- _Data records_:
◇ ◇ ◇ ◇ ◇
-- ==== Sys2Proof/Safety.lean ====
section
/-!
DEFINITION. The terms the claims use: what a form may change (its frame), the tables of the spec that
say for all instructions at once what they write, where they fault and how they change pc, what a
sprite covers, and the invariant of the machine.
-/

namespace Sys2Proof.Machine

/-! ## Frames -/

/-- What a form is allowed to change, besides pc: registers by number, bytes of memory by address, and
the other pieces of state as a whole. -/
structure Writes where
  regs : List RegIdx := []
  bytes : List Nat := []
  index : Bool := false
  stack : Bool := false
  delayTimer : Bool := false
  soundTimer : Bool := false
  gfx : Bool := false
  draws : Bool := false

/-- t differs from s only in pc and in what w allows. Memory is compared through the read of one
byte; the key mask and the sound-tick output are never an instruction's to change. -/
structure Frame (w : Writes) (s t : State) : Prop where
  regs : ∀ r, r ∉ w.regs → t.reg r = s.reg r
  bytes : ∀ a, a ∉ w.bytes → Memory.read t.mem a = Memory.read s.mem a
  index : w.index = false → t.index = s.index
  stack : w.stack = false → t.stack = s.stack ∧ t.sp = s.sp
  delayTimer : w.delayTimer = false → t.delayTimer = s.delayTimer
  soundTimer : w.soundTimer = false → t.soundTimer = s.soundTimer
  gfx : w.gfx = false → t.gfx = s.gfx
  draws : w.draws = false → t.randomDraws = s.randomDraws
  key : t.key = s.key
  soundTick : t.soundTick = s.soundTick

/-- The registers V0..Vx (43_index_and_memory R134, R135). -/
def regsUpTo (x : RegIdx) : List RegIdx := (List.range (x.toNat + 1)).map (BitVec.ofNat 4)

/-- The addresses base, base + 1, ... (len of them), computed without wrap (20_memory R48). -/
def addressesFrom (base : Word) (len : Nat) : List Nat := (List.range len).map (base.toNat + ·)

/-! ## Tables over all instructions -/

/-- Which registers an instruction may write: 10_state R21. -/
def writtenRegs : Instr → List RegIdx
  | .ldImm x _ | .addImm x _ | .ldReg x _ | .orReg x _ | .andReg x _ | .xorReg x _ => [x]
  | .addReg x _ | .subReg x _ | .shr x _ | .subnReg x _ | .shl x _ => [x, 0xF]
  | .rnd x _ | .ldVxDT x | .ldVxK x => [x]
  | .drw _ _ _ => [0xF]
  | .loadRegs x => regsUpTo x
  | .cls | .ret | .jp _ | .call _ | .seImm _ _ | .sneImm _ _ | .seReg _ _ | .sneReg _ _ => []
  | .ldI _ | .jpV0 _ | .skp _ | .sknp _ | .ldDTVx _ | .ldSTVx _ | .addI _ | .ldF _ => []
  | .ldB _ | .storeRegs _ => []

/-- Which bytes of memory an instruction may write: 20_memory R42. -/
def writtenBytes (s : State) : Instr → List Nat
  | .ldB _ => addressesFrom s.index 3
  | .storeRegs x => addressesFrom s.index (x.toNat + 1)
  | .cls | .ret | .jp _ | .call _ | .seImm _ _ | .sneImm _ _ | .seReg _ _ | .sneReg _ _ => []
  | .ldImm _ _ | .addImm _ _ | .ldReg _ _ | .orReg _ _ | .andReg _ _ | .xorReg _ _ => []
  | .addReg _ _ | .subReg _ _ | .shr _ _ | .subnReg _ _ | .shl _ _ | .ldI _ | .jpV0 _ => []
  | .rnd _ _ | .drw _ _ _ | .skp _ | .sknp _ | .ldVxDT _ | .ldVxK _ | .ldDTVx _ => []
  | .ldSTVx _ | .addI _ | .ldF _ | .loadRegs _ => []

/-- All that an instruction may write, besides pc: 10_state R21, R25, R27, R28, R29, R31, R32 and
20_memory R42, in one table. -/
def writesOf (s : State) (i : Instr) : Writes where
  regs := writtenRegs i
  bytes := writtenBytes s i
  index := match i with
    | .ldI _ | .addI _ | .ldF _ => true
    | _ => false
  stack := match i with
    | .call _ | .ret => true
    | _ => false
  delayTimer := match i with
    | .ldDTVx _ => true
    | _ => false
  soundTimer := match i with
    | .ldSTVx _ => true
    | _ => false
  gfx := match i with
    | .cls | .drw _ _ _ => true
    | _ => false
  draws := match i with
    | .rnd _ _ => true
    | _ => false

/-- The instruction's own error in this state, from the conditions of 60_exceptions R162, R163, R165:
six instructions have one, the other 28 have none. -/
def ownFault (s : State) : Instr → Option Fault
  | .call _ => if s.sp = 16 then some .stackFault else none
  | .ret => if s.sp = 0 then some .stackFault else none
  | .drw _ _ n => if 1 ≤ n.toNat ∧ s.index.toNat + n.toNat - 1 > 0xFFF then some (bad s) else none
  | .ldB _ => if s.index.toNat + 2 > 0xFFF then some (bad s) else none
  | .storeRegs x | .loadRegs x => if s.index.toNat + x.toNat > 0xFFF then some (bad s) else none
  | .cls | .jp _ | .seImm _ _ | .sneImm _ _ | .seReg _ _ | .sneReg _ _ | .ldI _ | .jpV0 _ => none
  | .ldImm _ _ | .addImm _ _ | .ldReg _ _ | .orReg _ _ | .andReg _ _ | .xorReg _ _ => none
  | .addReg _ _ | .subReg _ _ | .shr _ _ | .subnReg _ _ | .shl _ _ | .rnd _ _ => none
  | .skp _ | .sknp _ | .ldVxDT _ | .ldVxK _ | .ldDTVx _ | .ldSTVx _ | .addI _ | .ldF _ => none
where
  /-- AddressFault(max(I, 0x1000)) (60_exceptions R162). -/
  bad (s : State) : Fault := .addressFault (BitVec.ofNat 16 (max s.index.toNat 0x1000))

/-- The skip condition of the six conditional instructions (40_cycle_engine R86). -/
def skipCondition (s : State) : Instr → Option Bool
  | .seImm x nn => some (decide (s.reg x = nn))
  | .sneImm x nn => some (decide (s.reg x ≠ nn))
  | .seReg x y => some (decide (s.reg x = s.reg y))
  | .sneReg x y => some (decide (s.reg x ≠ s.reg y))
  | .skp x => some (s.keyDown ((s.reg x).setWidth 4))
  | .sknp x => some (!s.keyDown ((s.reg x).setWidth 4))
  | _ => none

/-- The pc after an instruction that succeeds, from the table of 40_cycle_engine R86, as an integer
reduced mod 65536. -/
def pcAfter (s : State) (i : Instr) : Nat :=
  match i with
  | .jp nnn | .call nnn => nnn.toNat
  | .jpV0 nnn => nnn.toNat + (s.reg 0).toNat
  | .ret => ((s.stack.toList.getD (s.sp.val - 1) 0).toNat + 2) % 65536
  | .ldVxK _ => if ∃ k, s.keyDown k = true then (s.pc.toNat + 2) % 65536 else s.pc.toNat
  | i =>
    match skipCondition s i with
    | some true => (s.pc.toNat + 4) % 65536
    | _ => (s.pc.toNat + 2) % 65536

/-! ## Reading words and sprites -/

/-- The word at pc, read byte by byte, high byte first (20_memory R44). -/
def wordAtPc (s : State) : Word :=
  Memory.read s.mem s.pc.toNat ++ Memory.read s.mem (s.pc.toNat + 1)

/-- Some set bit of the sprite of n rows at I, drawn at column cx and row cy, falls on pixel p, each
coordinate taken modulo its axis (44_display R141). -/
def spriteCovers (s : State) (cx cy n p : Nat) : Prop :=
  ∃ row < n, ∃ col < 8,
    (Memory.read s.mem (s.index.toNat + row)).getLsbD (7 - col) = true ∧
    p = (cx + col) % 64 + (cy + row) % 32 * 64

/-! ## Reset and independence -/

/-- The table of 10_state R37, FONT being the model's parameter `font` (log 4). -/
structure IsInitialized (t : State) : Prop where
  regs : ∀ r, t.reg r = 0
  index : t.index = 0
  pc : t.pc = 0x200
  sp : t.sp = 0
  stack : ∀ j : Fin 16, t.stack[j] = 0
  delayTimer : t.delayTimer = 0
  soundTimer : t.soundTimer = 0
  fontBytes : ∀ (a : Nat) (h : a < font.length), a < 80 → Memory.read t.mem a = font[a]
  fontSize : font.length = 80
  otherBytes : ∀ a : Nat, 80 ≤ a → Memory.read t.mem a = 0
  gfx : ∀ p : Nat, Gfx.pixel t.gfx p = false
  key : ∀ k, t.keyDown k = false

/-- The same result with the next state, if there is one, changed by f. -/
def mapNext (f : State → State) : Result → Result
  | .next s => .next (f s)
  | .fault r => .fault r
  | .refused r => .refused r

/-! ## The invariant -/

/-- What holds between any two events of a booted machine: memory in canonical form; pc at most
0x10FE and every return address in use at most 0xFFE, so that pc never wraps (10_state R24); and the
sound tick is only ever output on a cycle that ends with ST = 0 (40_cycle_engine R88). -/
structure State.Inv (s : State) : Prop where
  mem : Memory.wf s.mem
  pc : s.pc.toNat ≤ 0x10FE
  stack : ∀ j (h : j < 16), j < s.sp.val → s.stack[j].toNat ≤ 0xFFE
  tick : s.soundTick = true → s.soundTimer = 0

/-- A cycle of this state succeeds: the safe states are those whose step gives a next state. -/
def State.Safe (s : State) : Prop := ∃ t, step s = .next t

end Sys2Proof.Machine
end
◇ ◇ ◇ ◇ ◇
- _What this task involves_: Could you restate word for word the lines above from the one containing "delayTimer : t.delayTimer = 0" through the one containing "otherBytes : ∀", both included, and nothing else?

- _Written solution_:
  delayTimer : t.delayTimer = 0
  soundTimer : t.soundTimer = 0
  fontBytes : ∀ (a : Nat) (h : a < font.length), a < 80 → Memory.read t.mem a = font[a]
  fontSize : font.length = 80
  otherBytes : ∀ a : Nat, 80 ≤ a → Memory.read t.mem a = 0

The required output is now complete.